The target detection method provided by the application can reduce the calculation complexity of a small target object, and is suitable for multiple application scenes of target detection. For example, in a scene of face recognition, the target detection method can improve the face detection precision and reduce the false rate; as in the vehicle detection scenario, the vehicle in the monitored image may be more accurately identified.

The target detection method provided by the application can be applied to the application environment shown in fig. 1. Wherein the terminal 102 and the server 104 communicate via a network.
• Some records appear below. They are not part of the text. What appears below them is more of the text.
def execStc (d a b : GIdx) (s : State) : Out :=
  fallThrough 4 s (do
    let c := s.cap a
    let v := s.g d
    let va ← capCheckAt c [0] { w := true } (s.qAddr a b) 16 16
    tagRights c (s.cap d) va
    let (t, s1) ← s.translate s.ctx .capStore v.tag va
    s1.guardTaint t.pte v.taint va
    let s2 := ((s1.settleOver t.loc 16).writeCapLoc s.ctx t.loc v.bits v.tag v.taint).noteLost t.loc v.taint
    s2.raiseS)

/-- PREF fetches the line of a memory address into L1 and has no other effect; one that fails a check does nothing. -/
def execPref (l : Bool) (a b : GIdx) (s : State) : Out :=
  fallThrough 4 s (.ok (
    match capCheckAt (s.cap a) [0] { r := true } (s.qAddr a b) 1 1 with
    | .error _ => s
    | .ok va =>
      if l || inScratchRange va.toNat then s
      else
        match s.translate s.ctx .load false va with
        | .ok (⟨.mem pa, _, _⟩, s1) => (s1.l1Load s.myCore (pa / 128 * 128) 128).2.2.2.2
        | _ => s))

/-! ## Acquire loads and release stores (R200) -/

def execLda (d a : GIdx) (w : BitVec 2) (f : BitVec 3) (s : State) : Out :=
  fallThrough 4 s (do
    let n := sizeOf w
    let va ← capCheckAt (s.cap a) [0] { r := true } (s.cap a).addr.toNat n n
    let (t, s1) ← s.translate s.ctx .load false va
    let s2 ← s1.scopeCheck f t.loc va
    let s3 := (s2.settleOver t.loc n).evictAt s.myCore t.loc
    match t.loc with
    | .mmio _ => do
      let (g, s4) ← s3.readLoc s.ctx t.loc va n
      return (s4.acquire f.toNat).setX d (BitVec.ofNat 64 g.nat) ((s.g a).taint || g.taint)
    | _ =>
      match s3.readHome t.loc n with
      | none => trap 0x13 va
      | some g => return (s3.acquire f.toNat).setX d (BitVec.ofNat 64 g.nat) ((s.g a).taint || g.taint))

def execStl (d a : GIdx) (w : BitVec 2) (f : BitVec 3) (s : State) : Out :=
  fallThrough 4 s (do
    let n := sizeOf w
    let tn := (s.g d).taint
    let va ← capCheckAt (s.cap a) [0] { w := true } (s.cap a).addr.toNat n n
    let (t, s1) ← s.translate s.ctx .store false va
    s1.guardTaint t.pte tn va
    let s2 ← s1.scopeCheck f t.loc va
    let s3 := (s2.settleOver t.loc n).release f.toNat
    let bs := toBytes n (s.x d).toNat
    let s4 := match t.loc with
      | .mem _ => if f = 0 then s3.writeLoc s.ctx t.loc bs tn else (s3.evictAt s.myCore t.loc).writeHome t.loc bs tn
      | _ => s3.writeLoc s.ctx t.loc bs tn
    (s4.noteLost t.loc tn).raiseS)

/-! ## Atomics (R201) -/

/-- Width in bytes and signedness from e7; `wide` when 16 B is allowed. -/
def State.amoShape (s : State) (wide : Bool) : Res (Nat × Bool) :=
  let signed := !(s.e 7).getLsbD 2
  match ((s.e 7).extractLsb' 0 2).toNat with
  | 0 => .ok (8, signed)
  | 1 => .ok (4, signed)
  | 2 => if wide then .ok (16, signed) else s.illegal
  | _ => s.illegal

/-- An AMO as far as its serialising point: the checks, the release, the acquire, and the word as it stands there. -/
def State.amoOpen (s : State) (f : BitVec 3) (a : GIdx) (n : Nat) (stored : Cap) (taint : Bool) : Res (Loc × Got × State) := do
  let c := s.cap a
  let va ← capCheckAt c [0] { r := true, w := true } c.addr.toNat n n
  tagRights c stored va
  let (t, s1) ← s.translate s.ctx .amo false va
  if stored.tag && !Pte.c t.pte then trapX 0x07 va (t.pte.setWidth 128)
  s1.guardTaint t.pte taint va
  let s2 ← s1.scopeCheck f t.loc va
  let s3 := (((s2.settleOver t.loc n).release f.toNat).evictAt s.myCore t.loc).acquire f.toNat
  match s3.readHome t.loc n with
  | none => trap 0x13 va
  | some g => return (t.loc, g, s3)

def extendTo (n : Nat) (signed : Bool) (v : Nat) : Dword :=
  if signed then (BitVec.ofNat (8 * n) v).signExtend 64 else BitVec.ofNat 64 v

/-- Whether two reductions may become one (R126, R128): the same place, operation, width, signedness and scope. -/
def RedReq.matches' (r q : RedReq) : Bool :=
  decide (r.loc = q.loc) && r.op == q.op && r.width == q.width && r.signed == q.signed && r.scope == q.scope

/-- Whether routers may merge two operations for both launches (R128, R152). -/
def mergeable (r q : RedReq) : Bool :=
  r.matches' q && r.part == q.part && (!r.op.float || (!r.ctx.dmode && !q.ctx.dmode))

/-- A reduction of another strand that a router may merge with a request of the strand at issue, by its place among those under way: none
that has to be served before it is still under way. -/
def State.partner (s : State) (r : RedReq) : Option Nat :=
  (List.range s.reds.length).find? (fun i => (s.reds[i]?).any (fun q =>
    !(q.of s.me?) && mergeable r q && !(s.reds.take i).any (fun x => x.before q)))

/-- One reduction from two. -/
def RedReq.merge (r q : RedReq) : RedReq :=
  { r with
    others := r.others ++ (q.owner :: q.others).filter (fun o => o != r.owner && !r.others.contains o)
    operand := BitVec.ofNat 64 (redNew r.op (8 * r.width) r.signed r.operand.toNat q.operand.toNat)
    taint := r.taint || q.taint || r.op.float
    count := r.count + q.count }

/-- What the serialising point of an AMO leaves: the word its strand receives, and what the home holds, each with its taint. -/
structure Served where
  old : Nat
  oldTaint : Bool
  new : Nat
  newTaint : Bool
  after : State
deriving DecidableEq, Repr

/-- The AMOFADD of the turn before that routers may have merged with this one: of another strand with a lower source number, and no one
has written the word since (R128). -/
def State.faddBefore (s : State) (r : RedReq) (g : Got) : Option Fadd :=
  s.fadd.filter (fun x => r.op.float && !x.fresh && decide (x.req.src < r.src) && !x.req.of r.owner && mergeable x.req r && g.nat == x.after)

/-- An AMO served by itself; of an AMOFADD the machine keeps in mind what the next turn's may have merged with. -/
def State.amoAlone (s : State) (r : RedReq) (g : Got) : Served :=
  let new := redNew r.op (8 * r.width) r.signed g.nat r.operand.toNat
  ⟨g.nat, g.taint, new, r.taint, if r.op.float then { s with fadd := some ⟨r, g.nat, g.taint, new, true⟩ } else s⟩

/-- The serialising point of an AMO (R128, R134): routers may merge it with another strand's operation of the same kind, which is then
served with it, the lower source number first: with a reduction under way, or an AMOFADD with the one served in the turn before, whose
strand has received what it then would. Whether they do is free (log entry 20). -/
def State.amoServe (s : State) (r : RedReq) (g : Got) : Served :=
  let f (a b : Nat) : Nat := redNew r.op (8 * r.width) r.signed a b
  match s.partner r with
  | some i =>
    let (n, s1) := s.draw
    (match s.reds[i]? with
    | some q =>
      if n % 2 = 0 then s1.amoAlone r g
      else
        let s2 : State := ({ s1 with reds := listDrop s1.reds i } : State).evictFor q
        let g := (s2.readHome r.loc r.width).getD g
        if r.src < q.src then ⟨g.nat, g.taint, f g.nat (f r.operand.toNat q.operand.toNat), r.taint || q.taint, s2⟩
        else ⟨f g.nat q.operand.toNat, g.taint || q.taint, f g.nat (f q.operand.toNat r.operand.toNat), r.taint || q.taint, s2⟩
    | none => s.amoAlone r g)
  | none =>
    match s.faddBefore r g with
    | none => s.amoAlone r g
    | some x =>
      let (n, s1) := s.draw
      if n % 2 = 0 then s1.amoAlone r g
      else
        let m := x.req.merge r
        let new := f x.base m.operand.toNat
        ⟨g.nat, g.taint, new, m.taint, { s1 with fadd := some ⟨m, x.base, x.baseTaint, new, true⟩ }⟩

/-- An AMO of 4 or 8 bytes that always stores. -/
def State.amoAlu (s : State) (op : RedOp) (n : Nat) (signed : Bool) (d a b : GIdx) (f : BitVec 3) (tb : Bool) : Res State := do
  let (loc, g, s1) ← s.amoOpen f a n Cap.null tb
  let va := (s.cap a).addr
  let v := s1.amoServe
    ⟨s.me?, [], s.strandSrc s.cur, s.myPart, s.ctx, va, loc, op, n, signed, f, BitVec.ofNat 64 ((s.x b).toNat % 2 ^ (8 * n)), tb, 1⟩ g
  let s2 := v.after.writeHome loc (toBytes n v.new) v.newTaint
  return s2.setX d (extendTo n signed v.old) ((s.g a).taint || tb || (!op.float && s.eT 7) || v.oldTaint)

/-- The same with width and signedness from e7. -/
def State.amoInt (s : State) (op : RedOp) (d a b : GIdx) (f : BitVec 3) : Res State := do
  let (n, signed) ← s.amoShape false
  s.amoAlu op n signed d a b f (s.g b).taint

def execAmoadd (d a b : GIdx) (f : BitVec 3) (s : State) : Out := fallThrough 4 s (s.amoInt .add d a b f)
def execAmoand (d a b : GIdx) (f : BitVec 3) (s : State) : Out := fallThrough 4 s (s.amoInt .and' d a b f)
def execAmoor (d a b : GIdx) (f : BitVec 3) (s : State) : Out := fallThrough 4 s (s.amoInt .or' d a b f)
def execAmoxor (d a b : GIdx) (f : BitVec 3) (s : State) : Out := fallThrough 4 s (s.amoInt .xor' d a b f)
def execAmomin (d a b : GIdx) (f : BitVec 3) (s : State) : Out := fallThrough 4 s (s.amoInt .min' d a b f)
def execAmomax (d a b : GIdx) (f : BitVec 3) (s : State) : Out := fallThrough 4 s (s.amoInt .max' d a b f)

/-- The value a 16-byte AMO stores carries its tag; narrower ones store data. -/
def State.wideStored (s : State) (b : GIdx) (n : Nat) : Cap := if n = 16 then s.cap b else Cap.null

/-- Writes gB at the word of a swap. -/
def State.swapIn (s : State) (loc : Loc) (n : Nat) (v : GReg) (taint : Bool) : State :=
  if n = 16 then s.writeCapHome loc v.bits v.tag taint else s.writeHome loc (toBytes n v.bits.toNat) taint

/-- Writes the old word to gD: whole and with its tag for 16 bytes. -/
def State.oldOut (s : State) (d : GIdx) (c : Cap) (n : Nat) (signed : Bool) (g : Got) (taint : Bool) : State :=
  if n = 16 then
    let v : Cap := ⟨BitVec.ofNat 128 g.nat, true⟩
    s.setG d ⟨v.bits, c.permLdc && g.tag && !v.malformed, taint⟩
  else s.setX d (extendTo n signed g.nat) taint

def execAmoswap (d a b : GIdx) (f : BitVec 3) (s : State) : Out :=
  fallThrough 4 s (do
    let (n, signed) ← s.amoShape true
    let tb := (s.g b).taint
    let (loc, g, s1) ← s.amoOpen f a n (s.wideStored b n) tb
    return (s1.swapIn loc n (s.g b) tb).oldOut d (s.cap a) n signed g ((s.g a).taint || tb || s.eT 7 || g.taint))

def execAmocas (d a b : GIdx) (f : BitVec 3) (s : State) : Out :=
  fallThrough 4 s (do
    let (n, signed) ← s.amoShape true
    let tw := (s.g b).taint || (s.g d).taint
    let (loc, g, s1) ← s.amoOpen f a n (s.wideStored b n) tw
    let same := decide (g.nat = (s.g d).bits.toNat % 2 ^ (8 * n)) && (n != 16 || g.tag == (s.g d).tag)
    let s2 := if same then s1.swapIn loc n (s.g b) (s.g b).taint else s1
    let t := (s.g a).taint || tw || s.eT 7 || g.taint
    return (s2.oldOut d (s.cap a) n signed g t).setP7 (!same) t)

def execAmofadd (d a b : GIdx) (f : BitVec 3) (s : State) : Out :=
  fallThrough 4 s ((s.amoAlu .fadd64 8 false d a b f true).map State.taintEvent)

/-! ## Reductions (R202, R126) -/

def redOpOf (o : BitVec 3) : RedOp :=
  match o.toNat with
  | 0 => .add
  | 1 => .and'
  | 2 => .or'
  | 3 => .xor'
  | 4 => .min'
  | 5 => .max'
  | 6 => .fadd64
  | _ => .fadd32

/-- The bytes and signedness of a reduction: the integer forms take them from e7. -/
def State.redShape (s : State) (op : RedOp) : Res (Nat × Bool) :=
  match op with
  | .fadd64 => .ok (8, true)
  | .fadd32 => .ok (4, true)
  | _ => s.amoShape false

/-- A reduction enters the core's combining buffer (R126): an entry at its address with another operation, width or scope leaves for its
home first, whoever's it is, and so does an entry of its own strand that overlaps it. Every RED to memory rests there, and none travels at once (log
entry 134). -/
def State.combineRed (s : State) (r : RedReq) : State :=
  let buf := (s.core s.myCore).combine
  let mine (q : RedReq) : Bool := decide (q.owner = r.owner)
  if buf.any (fun q => mine q && q.matches' r) then
    s.modCore s.myCore (fun k => { k with combine := buf.map (fun q => if mine q && q.matches' r then q.merge r else q) })
  else
    let clash (q : RedReq) : Bool := (decide (q.loc = r.loc) && !q.matches' r) || (mine q && q.loc.overlaps q.width r.loc r.width)
    let kept := buf.filter (fun q => !clash q)
    let out := buf.filter clash
    let (out, kept) := if 32 ≤ kept.length then (out ++ kept.take 1, kept.drop 1) else (out, kept)
    let s1 : State := { s with reds := s.reds ++ out }
    s1.modCore s.myCore (fun k => { k with combine := kept ++ [r] })

/-- RED (R126, R148): one of floating-point addition is one taint event, and what routers merge of it is none (log entry 135). -/
def execRed (o : BitVec 3) (a b : GIdx) (f : BitVec 3) (s : State) : Out :=
  fallThrough 4 s (do
    let op := redOpOf o
    let (n, signed) ← s.redShape op
    let tb := (s.g b).taint || op.float
    let c := s.cap a
    let va ← capCheckAt c [0] { w := true } c.addr.toNat n n
    let (t, s1) ← s.translate s.ctx .red false va
    s1.guardTaint t.pte tb va
    let r : RedReq := ⟨s.me?, [], s.strandSrc s.cur, s.myPart, s.ctx, va, t.loc, op, n, signed, f, BitVec.ofNat 64 ((s.x b).toNat % 2 ^ (8 * n)), tb, 1⟩
    let s2 := match t.loc with
      | .mem _ => (s1.evictAt s.myCore t.loc).combineRed r
      | _ => s1.applyRed r
    (if op.float then s2.taintEvent else s2).raiseS)

/-! ## Fences and cache operations (R203) -/

def execFenceAcq (f : BitVec 3) (s : State) : Out := fallThrough 4 s (.ok (s.acquire f.toNat))
def execFenceRel (f : BitVec 3) (s : State) : Out := fallThrough 4 s (.ok (s.release f.toNat))
def execFenceFull (f : BitVec 3) (s : State) : Out := fallThrough 4 s (.ok ((s.release f.toNat).acquire f.toNat))

/-- A cache operation on the line that holds gA.ADDR; on anything but memory it ends with the check, which fills no page. -/
def State.lineOp (s : State) (acc : Acc) (need : Need) (a : GIdx) (f : State → Nat → State) : Res State := do
  let va ← capCheckAt (s.cap a) [0] need (s.cap a).addr.toNat 1 1
  let (t, s1) ← s.locate s.ctx acc false va
  match t.loc with
  | .mem pa => return f s1 (pa / 128)
  | _ => return s1

/-- The line's dirty bytes go home; the line stays, clean. -/
def State.cleanLine (s : State) (line : Nat) : State :=
  match Table.find? (s.core s.myCore).lines line with
  | none => s
  | some l => State.notice { s with
      mem := Line.writeBack s.mem line l
      cores := Table.modify s.cores s.myCore Core.fresh (fun k => { k with lines := Table.set k.lines line l.clean }) }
When target detection is needed, the server 104 obtains an image to be detected sent by the terminal 102, inputs the image to be detected into a trained target detection model, the target detection model comprises a preprocessing unit, a feature extraction unit and a prediction unit, a first feature map corresponding to the image to be detected is extracted through the preprocessing unit, pooling processing based on attention is performed on the first feature map to obtain a first low-dimensional feature map corresponding to the first feature map, feature extraction is performed on the first low-dimensional feature map through the feature extraction unit to obtain target capsule information corresponding to the image to be detected, and target detection is performed on the target capsule information through the prediction unit to obtain a target detection result corresponding to the image to be detected. The terminal 102 may be, but is not limited to, various personal computers, laptops, smartphones, tablets, and portable wearable devices. The server 104 may be implemented as a stand-alone server or as a server cluster comprised of multiple servers.

In one embodiment, as shown in fig. 2, an object detection method is provided, which is described by taking the application of the method to a server as an example, and includes the following steps:

step 202, obtaining an image to be detected.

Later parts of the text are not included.